By: Joshua Elson (joshelson) 2020-11-16 16:58:58.392-0600

So got a bunch more crashes with malloc_debug on. Here's what appears in kernel logs:

Dmesg:

[34021.798540] asterisk[77363]: segfault at 7feffffffffe ip 0000000000462bc5 sp 00007fefe2df6980 error 4 in asterisk[400000+2ee000]
[34168.186284] asterisk[77517]: segfault at 10 ip 00007fab000e60d5 sp 00007faa887676b8 error 4 in libpthread-2.17.so[7fab000da000+17000]
[34338.317698] asterisk[86112]: segfault at 7f16fffffffe ip 0000000000462bc5 sp 00007f179abf9980 error 4 in asterisk[400000+2ee000]
[36186.976858] traps: asterisk[2394] general protection ip:4e0164 sp:7f671db686e0 error:0 in asterisk[400000+2ee000]
[36392.238229] asterisk[2521]: segfault at fffffffc ip 000000000046233b sp 00007f8fc80e4690 error 4 in asterisk[400000+2ee000]

Messages:

2020-11-16 15:45:24.694 ubluprdasv32v asterisk[2521]: segfault at fffffffc ip 000000000046233b sp 00007f8fc80e4690 error 4 in asterisk[400000+2ee000]
2020-11-16 15:45:24.694 ubluprdasv32v node=ubluprdasv32v type=ANOM_ABEND msg=audit(1605566724.693:4323): auid=4294967295 uid=1001 gid=1001 ses=4294967295 pid=2496 comm="asterisk" reason="memory violation" sig=11
2020-11-16 15:45:24.723 ubluprdasv32v Process 9 (asterisk) of user 1001 killed by SIGSEGV - dumping core

2020-11-16 15:08:20.338 ubluprdasv32v node=ubluprdasv32v type=ANOM_ABEND msg=audit(1605564500.335:4040): auid=4294967295 uid=1001 gid=1001 ses=4294967295 pid=77483 comm="asterisk" reason="memory violation" sig=11
2020-11-16 15:08:20.338 ubluprdasv32v asterisk[77517]: segfault at 10 ip 00007fab000e60d5 sp 00007faa887676b8 error 4 in libpthread-2.17.so[7fab000da000+17000]
2020-11-16 15:08:20.366 ubluprdasv32v Process 9 (asterisk) of user 1001 killed by SIGSEGV - dumping core

If a whole core file tarball is needed for any of these, let me know.

By: Kevin Harwell (kharwell) 2021-01-06 16:41:11.343-0600

While looking into ASTERISK-28947 I also took a look to see what might be causing this issue. Nothing obvious as to the cause stood out unfortunately. However, while the backtraces are different between the two issues the [^mmlog.txt] on this issue shows bad memory at a similar place in the code where ASTERISK-28947 was crashing.

[~joshelson] wrote:
{quote}In some cases, the start and the stop may happen in very rapid sequence.{quote}

This too was essentially what would triggered ASTERISK-28947 combined with a hangup on the channel.

Not entirely sure, but it's possible the fix for ASTERISK-28947 might fix this issue too. I'd recommend trying out the [patch|https://gerrit.asterisk.org/c/asterisk/+/15235] to see if it helps.


By: Joshua Elson (joshelson) 2021-01-06 18:44:38.501-0600

Awesome! I was just looking back at causes of this and was planning to reengage on the resolution here.

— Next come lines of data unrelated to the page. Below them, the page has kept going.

/-- A write of an element: every page is checked first; a line that fails after that leaves part of the element
written, how much the device does not say (R204). -/
def State.dmaWrite (s : State) (q : Req) (a : Nat) (d : List Byte) : State × Option (Nat × Nat × Bool) :=
  match s.memFault q true a d.length with
  | none => (s.put q a d, none)
  | some (code, fa) =>
    if code = Code.DRAM_POISON ∨ code = Code.DRAM_OFFLINE then
      let n := (Config.freeValue s.free).toNat % (fa - a + 1)
      let s1 := { s with free := s.free + 1 }
      ((s1.wrBytes a (d.take n)).memRecord q (code, fa), some (code, fa, true))
    else (s.memRecord q (code, fa), some (code, fa, false))

/-- Move the elements of a job in order from the one at hand: the job with its data moved, or with its failure latched
(R203 to R205). -/
def State.dmaMove (q : Req) (n : Nat) : Nat → State → Job → State × Job
  | 0, s, j => (s, { j with phase := 1 })
  | fuel + 1, s, j =>
    let d := j.desc
    let op := dmaOp d
    match j.list.drop j.elem with
    | [] => (s, { j with phase := 1 })
    | (ea, len) :: rest =>
      let ra := if op = 1 then ea else field d 8 8 + j.done
      let wa := if op = 1 then field d 0x10 8 + j.done else ea
      match (if op = 3 then none else s.memFault q false ra len) with
      | some (code, fa) =>
        (s.memRecord q (code, fa), { j with
            phase := 2, failCode := code, failAddr := fa, failDir := 0, failElem := j.elem,
            failCrc := false, failPart := false })
      | none =>
        let data := if op = 3 then fillBytes (field d 4 4) j.done len else s.rdBytes ra len
        let s1 := if op = 3 then s else (s.fetched q ra len).count .dma n 1 len
        match s1.dmaWrite q wa data with
        | (t, some (code, fa, p)) =>
          (t, { j with
            phase := 2, failCode := code, failAddr := fa, failDir := 1, failElem := j.elem, failCrc := false,
            failPart := p })
        | (t, none) =>
          let t1 := t.count .dma n 2 len
          let crc := if dmaCrc d = 0 then j.crc else crcRun (crcPoly (dmaCrc d)) j.crc data
          let t2 := t1.wr DMA.CRC_STATE.crc crc n
          if rest.isEmpty ∧ dmaCrc d ≠ 0 then
            match t2.dmaWrite q (wa + len) (leBytes 4 (crc ^^^ 0xFFFFFFFF)) with
            | (u, some (code, fa, p)) =>
              (u, { j with
            phase := 2, failCode := code, failAddr := fa, failDir := 1, failElem := j.elem, failCrc := true,
            failPart := p })
            | (u, none) => (u.count .dma n 2 4, { j with phase := 1, elem := j.elem + 1, done := j.done + len, crc := crc })
          else State.dmaMove q n fuel t2 { j with elem := j.elem + 1, done := j.done + len, crc := crc }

I'll test with this. Thanks a bunch for the update here!

By: Joshua Elson (joshelson) 2021-01-12 18:46:04.225-0600

Hey [~kharwell]!

This patch resolves the issue I'd been seeing as well. There is one other path I believe is causing an issue, but it is quite rare for us compared to this one.

This ticket can be closed.

Josh

By: Kevin Harwell (kharwell) 2021-01-13 10:09:31.133-0600

Very good to hear it fixed this issue too. Thanks for reporting back.